Most controversial, however, was Mafolo's stake in Koni Media Holdings. In November 2007, Koni Media launched a R7-billion bid to take over 100 per cent of Johnnic Communications (Johncom), the company that, with Allan Gray, owned the Sunday Times, South Africa's largest newspaper. In addition, the Sunday Times reported that Koni Media was in talks about funding the deal with assistance from the Public Investment Corporation, the state-owned asset manager. Because Koni Media's shareholders also included two other ANC-affiliated government officials, Ronnie Mamoepa and Billy Modise, there was wide speculation that Mbeki's government was involved in the takeover bid, a claim strongly denied by Koni Media. Mbeki himself was forced to respond, denying government involvement and saying that Mamoepa, Mafolo, and Modise owned only one per cent of Koni Media and did not have R1 million to spend on Johncom, let alone R7 billion. The deal did not go through.
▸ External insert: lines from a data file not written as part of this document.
/-- GROUP_SAVE (R388 to R390): a pre-empting group whose loop is closed and whose parts have stopped, with every running group of
its launch where that is co-resident (R350). Groups that cannot be saved stay resident and are not pre-empted: what waited on their
semaphores waits on, in its order (R294). -/
def execGroupSave (grp : Nat) (s : State) : Out :=
  match s.grp? grp with
  | none => .next s
  | some g =>
    let all := s.leavingWith g
    let stopping := g.cor && s.groups.any (fun h => h.lid == g.lid && h.status == .stopping)
    if g.status != .running || stopping || !all.all Group.held then .next s
    else
      match s.ctx? g.ctx with
      | none => .next s
      | some cx =>
        let s := all.foldl (fun s h => s.settleGroup h.gid) s
        let now := s.leavingWith ((s.grp? grp).getD g)
        if !now.all (fun h => s.groupQuiet h && !s.burstTo h) then .next s
        else if !cx.canSave now then .next (now.foldl (fun (s : State) (h : Group) => s.stay h.gid) s).settlePreempts
        else
          let x := now.foldl (fun (x : Dev Unit) (h : Group) => x.bind (fun s _ => s.saveGroup h.gid)) (.ok s.drainAll ())
          .next ((x.bind (fun s _ => .ok s.settlePreempts ())).orLose s g.ctx (some grp))

/-! ### Restarting -/

/-- R387, R392: what a restarted group is checked for before any part of it runs: its queue entries, a latch that could
not be reloaded, then each resumed PC under R43, the C-slice's first. -/
def State.restartChecks (s : State) (gid : Nat) (latch : Option TrapInfo) : State :=
  match s.grp? gid with
  | none => s
  | some g =>
    let bad := allQueues.flatMap (fun q => ((g.queue q).filter (fun c => c.misplaced q)).map (fun c => (q, c)))
    match bad, latch with
    | [], none =>
      let check (s : State) (sl : Slice) : State :=
        match s.grp? gid with
        | none => s
        | some g =>
          let st := g.stream sl
          if st.joined || st.skip || st.pc == g.code || g.status != .running then s
          else
            s.recheckPc gid sl
      check (check s .c) .a
    | bad, latch =>
      let s := bad.foldl (fun s x =>
        s.raise gid x.1.src { cause := 0x01, status := (x.2.w2 ++ x.2.w1 : BitVec 64) } false x.2.idx) s
      match latch with
      | some t => s.raise gid 2 t false g.cmdCount
      | none => s

/-- Releases an image index. -/
def State.freeImageIndex (s : State) (c : Nat) (i : Nat) : State :=
  match s.ctx? c with
  | some cx => s.setCtx { cx with images := NatSet.erase cx.images i }
  | none => s

/-- Reads the scratchpad part of an image back; a poisoned sector is poisoned again (R390). -/
def State.loadSpad (s : State) (cx : Context) (gid : Nat) (g : Group) (at_ : Nat) : Dev Unit :=
  g.spadSectors.foldl (fun x k => x.bind (fun s _ =>
    (s.devRange cx needR ((at_ + k.2) % 2 ^ 64) 256).bind (fun s ps =>
      match s.devBytes true ps with
      | .ok s bs => .ok (s.mapGrp gid (fun g => g.spadWrite k.1 bs false true)) ()
      | .poison s _ _ _ => .ok (s.mapGrp gid (fun g => g.spadWrite k.1 (leBytes 256 0) true true)) ()
      | .bad s => .bad s
      | .wait s => .wait s))) (.ok s ())

/-- The streams of a restarted group that go on at an instruction come to it, and to the waits of semaphores, before the queue heads wait
or take units (R294). The watchdog starts from 0 at every resume, of which R166 speaks under its own trap (log 26). -/
def Group.resume (g : Group) : Group :=
  let due (st : Stream) : Stream := { st with fresh := !st.joined && !st.skip }
  { g with status := .running, watch := 0, a := due g.a, c := due g.c }

/-- R387: the group stopped by a trap restarts from its image, or unchanged where it has none. -/
def State.restart (s : State) (gid : Nat) (g : Group) (cx : Context) (image : Option Nat) : Dev Unit :=
  let go (s : State) : State := s.mapGrp gid Group.resume
  match image with
  | none => .ok ((go s).restartChecks gid none) ()
  | some i =>
    (s.devRead cx (cx.imageAt i) 0x8000).bind (fun s im =>
      let (s, t) := s.restoreFrom g im
      .ok (((go s).freeImageIndex cx.num i).restartChecks gid t) ())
== Later career and personal life ==
Since leaving the presidency, Mafolo has worked in political consulting and has published non-fiction books: Pheli – A Narrative History (2015), a community history of Atteridgeville, and the African Odyssey trilogy (2020), a history of Africa. He remains active in the ANC, and in 2019 he succeed Kgalema Motlanthe as the head of an internal ANC task team established to investigate allegations that ANC members were involved in the establishment of minor opposition parties, including the allegation that Ace Magashule and Jacob Zuma had helped found the African Transformation Movement.

He is married to Wilhelmina and has four children, three sons and one daughter.